How much public money, time, and careers have been wasted chasing something that is already known not to work?
It seems better overall and per parameter than current work, with relative and absolute measurement.
Is there any research people are aware of that provides sub-mm level models? For 3D modeling purposes? Or is "classic" photogrammetry still the best option there?
We had a whole workshop on various monitoring technologies and the take home from the various video tools is that having highly trained grad students and/or techs watch and analyze the video is extremely slow and expensive.
I haven't worked with video in a while now, but I wonder if any labs are doing more automated identification these days. It feels like the kind of problem that is probably completely solvable if the right tech gets applied.
I work at an industrial plant we have been able to measure a lot of things simply by analyzing the pixels in the video. For example one application we have a camera pointed down at a conveyor belt. The conveyor belt is one color and objects on the belt are a distinct different color.
- we just count how many pixels in a given frame are a specific color/brightness. Then you can easily work out how much of the conveyor belt has material on it in any given frame.

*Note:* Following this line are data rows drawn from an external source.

/-! ## Timer, tick flag, LED write port -/

/-- R200, R201: what the timer's counters do in a cycle without TIMERON, and when it overflows in a cycle with `rst_n = 1`. -/
def Obligations.TimerCountsPrescalerAndTop : Prop :=
  ∀ (s : State) (m : Micro), s.params.Legal → s.preCnt < s.params.prescaler → s.tmrCnt ≤ s.params.top →
    Write.timerStart ∉ m →
    (s.cycle m).preCnt =
        (if s.timerEn then (if s.preCnt = s.params.prescaler - 1 then 0 else s.preCnt + 1) else s.preCnt) ∧
      (s.cycle m).tmrCnt =
        (if s.timerEn = true ∧ s.preCnt = s.params.prescaler - 1 then
          (if s.tmrCnt = s.params.top then 0 else s.tmrCnt + 1) else s.tmrCnt) ∧
      (s.input.rstN = true →
        (s.ovf = true ↔ s.timerEn = true ∧ s.preCnt = s.params.prescaler - 1 ∧ s.tmrCnt = s.params.top)) ∧
      (s.cycle m).tmrCnt ≤ s.params.top

/-- R203: the tick flag in every cycle, set wins; and the only cycles that clear it are TIMERON's and the one in which
WAITTICK consumes it. -/
def Obligations.TickFlagSetWins : Prop :=
  (∀ (s : State) (m : Micro), (s.cycle m).tickFlag = (s.ovf || (s.tickFlag && !m.any Write.clears))) ∧
    ∀ (i : Instr) (s : State) (ms : List Micro) (m : Micro), cyclesOf i s = .next ms → m ∈ ms →
      (m.any Write.clears = true ↔ i = .timeron ∨ (i = .waittick ∧ s.tickFlag = true))

/-- R202: with the cycles after TIMERON's numbered 1, 2, 3, …, and whatever the sequencer does in them but a second TIMERON,
the timer overflows in exactly those numbered `n·P` (no cycle up to and with the counted one has `rst_n = 0`: the timer does
not count there, R230); and the period in seconds is the source's formula. -/
def Obligations.TimerOverflowsEveryPeriod : Prop :=
  (∀ (s : State) (ms : List Micro), s.params.Legal → (∀ m ∈ ms, Write.timerStart ∉ m) → s.NoReset (ms.length + 2) →
    ∃ t, exec .timeron s = .next t ∧
      ((t.runMicros ms).ovf = true ↔ s.params.prescaler * (s.params.top + 1) ∣ ms.length + 1)) ∧
    ∀ p : Params, p.tickSeconds = (p.prescaler : ℚ) / (p.fClk : ℚ) * ((p.top : ℚ) + 1)

/-- R68: in every cycle with `rst_n = 1`, whatever the sequencer does and in either mode, the LED write port writes the
addressed row of 0..5 and nothing else; with address 6 or 7 it writes nothing; with `rst_n = 0` reset wins. -/
def Obligations.LedPortWritesTheAddressedRow : Prop :=
  ∀ (s : State) (m : Micro) (i : Nat), i < 6 →
    (s.cycle m).memRead .leds i =
        (if s.input.ledWrEn = true ∧ s.input.ledWrAddr.toNat = i then s.input.ledWrData else s.memRead .leds i) ∧
      (6 ≤ s.input.ledWrAddr.toNat → (s.cycle m).leds = s.leds) ∧
      s.resetCycle.memRead .leds i = 0xFF

/-! ## Invariants and whole-machine rules -/

/-- The reset state meets both invariants: registers in range, storage canonical, strobe low, mode as the address says; and
(before the startup ring reset, so without a claim on the chains) the rings in step. -/
def Obligations.ResetMeetsTheInvariant : Prop := State.reset.Inv ∧ State.reset.RingsInStep

/-- Every step keeps the invariant: the parameters legal, `upc`, `cur_row`, `pre_cnt`, `tmr_cnt` and `fb_cnt` in their ranges
(R21, R25 to R28), storage canonical, no operation left half done, the strobe low, and in the ROM the mode that the address
says (R212). -/
def Obligations.EveryStepKeepsTheInvariant : Prop := ∀ s t : State, s.Inv → step s = .next t → t.Inv

/-- In the ROM the machine never stops: every state that meets the invariant has a next one, in the ROM, that meets it, at
least one clk cycle later. -/
def Obligations.TheMicroprogramNeverStops : Prop :=
  ∀ s : State, s.Inv → s.source = .rom → ∃ t, step s = .next t ∧ t.source = .rom ∧ t.Inv ∧ s.now < t.now

/-- R123, R142, R143: without glitches every step keeps both rings in step: the switch ring at row 0 between operations, the
LED ring at `cur_row`. -/
def Obligations.EveryStepKeepsTheRingsInStep : Prop :=
  ∀ s t : State, s.Inv → s.RingsInStep → s.NeverGlitched → step s = .next t → t.RingsInStep

/-- R178, R210: from FALLBACK in the ROM no run ever stops, and as long as no cycle of it has `rst_n = 0` it stays there:
`mode` 1, `upc` in 7..9, `tx_valid` 0, the frame never written. -/
def Obligations.FallbackIsTerminal : Prop :=
  ∀ (s : State) (n : Nat), s.Inv → s.source = .rom → s.mode = .fallback →
    ∃ t, runSteps n s = .next t ∧
      (s.NoReset (t.now - s.now) →
        t.fallback = true ∧ 7 ≤ t.upc.toNat ∧ t.upc.toNat ≤ 9 ∧ t.txValid = false ∧ t.frame = s.frame)

/-- R22, R206: without a reset in its cycles, no operation but CHECK changes `mode`, and CHECK only to FALLBACK and only with the tick flag set. -/
def Obligations.OnlyCheckRaisesDeadlineMiss : Prop :=
  ∀ (i : Instr) (s t : State), exec i s = .next t → s.NoReset (t.now - s.now) → t.mode ≠ s.mode →
    i = .check ∧ s.tickFlag = true ∧ t.mode = .fallback

/-- 10_state.md, the columns "written by": without reset and glitches, each register and each chain keeps its value in every
operation that its rule does not name as a writer. -/
def Obligations.EachRegisterHasItsWriters : Prop :=
  ∀ (i : Instr) (s t : State), exec i s = .next t → s.NoReset (t.now - s.now) → s.NeverGlitched →
    t.params = s.params ∧ t.plan = s.plan ∧ (i ≠ .timeron → t.timerEn = s.timerEn) ∧
      (i ≠ .ringrst → i ≠ .refresh → i ≠ .fbenter → t.curRow = s.curRow) ∧
      (i ≠ .fbenter → i ≠ .fbstep → t.fbCnt = s.fbCnt ∧ t.fbPos = s.fbPos) ∧
      ((∀ row, i ≠ .sample row) → i ≠ .scan → ∀ a, t.memRead .frame a = s.memRead .frame a) ∧
      ((∀ v, i ≠ .setoe v) → i ≠ .ringrst → i ≠ .refresh → i ≠ .fbenter → t.ledrOe = s.ledrOe) ∧
      (i ≠ .latch → i ≠ .refresh → i ≠ .fbenter → t.ledrLat = s.ledrLat ∧ t.ledrLatch = s.ledrLatch) ∧
      ((∀ v, i ≠ .clkbit .swr v) → i ≠ .ringrst → i ≠ .scan → i ≠ .fbenter →
        t.swr = s.swr ∧ ((∀ v, i ≠ .setdata .swr v) → t.swrLine = s.swrLine)) ∧
      ((∀ v, i ≠ .clkbit .ledr v) → i ≠ .ringrst → i ≠ .refresh → i ≠ .fbenter →
        t.ledr = s.ledr ∧ ((∀ v, i ≠ .setdata .ledr v) → t.ledrLine = s.ledrLine)) ∧
      ((∀ v, i ≠ .clkbit .ledc v) → i ≠ .ringrst → i ≠ .refresh → i ≠ .fbenter → i ≠ .fbstep →
        t.ledc = s.ledc ∧ ((∀ v, i ≠ .setdata .ledc v) → t.ledcLine = s.ledcLine))

/-- R62: no operation writes LEDS: without reset, and without a strobe of the port in the operation's cycles, every element
reads as before. -/
def Obligations.OnlyThePortWritesLedStates : Prop :=
  ∀ (i : Instr) (s t : State), exec i s = .next t → s.NoReset (t.now - s.now) → s.NoLedWrite (t.now - s.now) →
    ∀ a, t.memRead .leds a = s.memRead .leds a

/-- R127: what the chains hold never steers the sequencer: two states that differ in the chains' contents only step to two
such states, or stop alike. -/
def Obligations.ChainContentsNeverSteerTheBlock : Prop :=
  ∀ s s' : State, s.block = s'.block → sameBlock (step s) (step s')

/-- R244: a step at operation level is a whole number of clk cycles at cycle level, as many as `now` counts, with resets and
glitches in any of them. -/
def Obligations.OperationLevelAgreesWithCycleLevel : Prop :=
  ∀ s t : State, step s = .next t → ∃ k, 1 ≤ k ∧ t.now = s.now + k ∧ runCycles k s = .next t

/-- R243: a scan cycle that consumes a fresh tick, with `w` cycles of waiting on `tx_busy` and `h` cycles of HANDOFF, is
`L = 21 + 77T + 15S + w + h` cycles long (one more at row 5) and ends in DeadlineMiss exactly when `L > P`. -/
def Obligations.DeadlineMissExactlyWhenTooLong : Prop :=
  ∀ (s : State) (w h L : Nat), s.Inv → s.source = .rom → s.upc = 2 → s.tickFlag = true → s.timerEn = true →
    s.preCnt = 0 → s.tmrCnt = 0 → 1 ≤ h →
    L = 21 + 77 * s.params.tPhase + 15 * s.params.settle + w + h + (if s.curRow = 5 then 1 else 0) → s.Calm L →
    (∀ k < w, (s.inputAt (s.now + 1 + (if s.curRow = 5 then 3 else 2) + 29 * s.params.tPhase + k)).txBusy = true) →
    (s.inputAt (s.now + 1 + (if s.curRow = 5 then 3 else 2) + 29 * s.params.tPhase + w)).txBusy = false →
    (∀ k, 2 ≤ k → k ≤ h → (s.inputAt (s.now + L - 1 - k)).txReady = false) →
    (s.inputAt (s.now + L - 2)).txReady = true →
    ∃ t, runSteps (4 + w + h) s = .next t ∧ t.now = s.now + L ∧
      (t.mode = .fallback ↔ s.params.tickPeriod < L) ∧ t.upc = if s.params.tickPeriod < L then 7 else 2
end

So if you are tying to work out what section of a video has fish in it you could count how many pixels are a different color to the normal background color.
Did they have depth maps for all 62 million images or not?
Any FSD startup that put their money on LiDAR is even more screwed now.
Computer vision has 1-2 of those three, and I don't think we are near an AGI for self driving yet. Driving is IMO, an AGI level task.
Does you dataset have a crocodile in it? Does you monocular depth model get fooled by a billboard that's just a photo?
This is actually a pretty clever example, I tried a few billboards on the demo online and, as these models are regressive so they output the mean of the possible outputs, sometimes the model is perplexed and doesn't seem to know if to output something completely flat or that actually has a depth, and by being perplexed it outputs something in between.
How well would a moncular path with headlights moving toward it at night operate? How about in rain, snow, or fog?
I'm not saying LiDAR is the only way, but I don't see a reason to use this as a solution.
I'm not saying this isn't valuable. I used to work in 3D/metaverse space, and having depth from a single photo, and being able to recreate a 3D scene from that is very valuable, and is the future.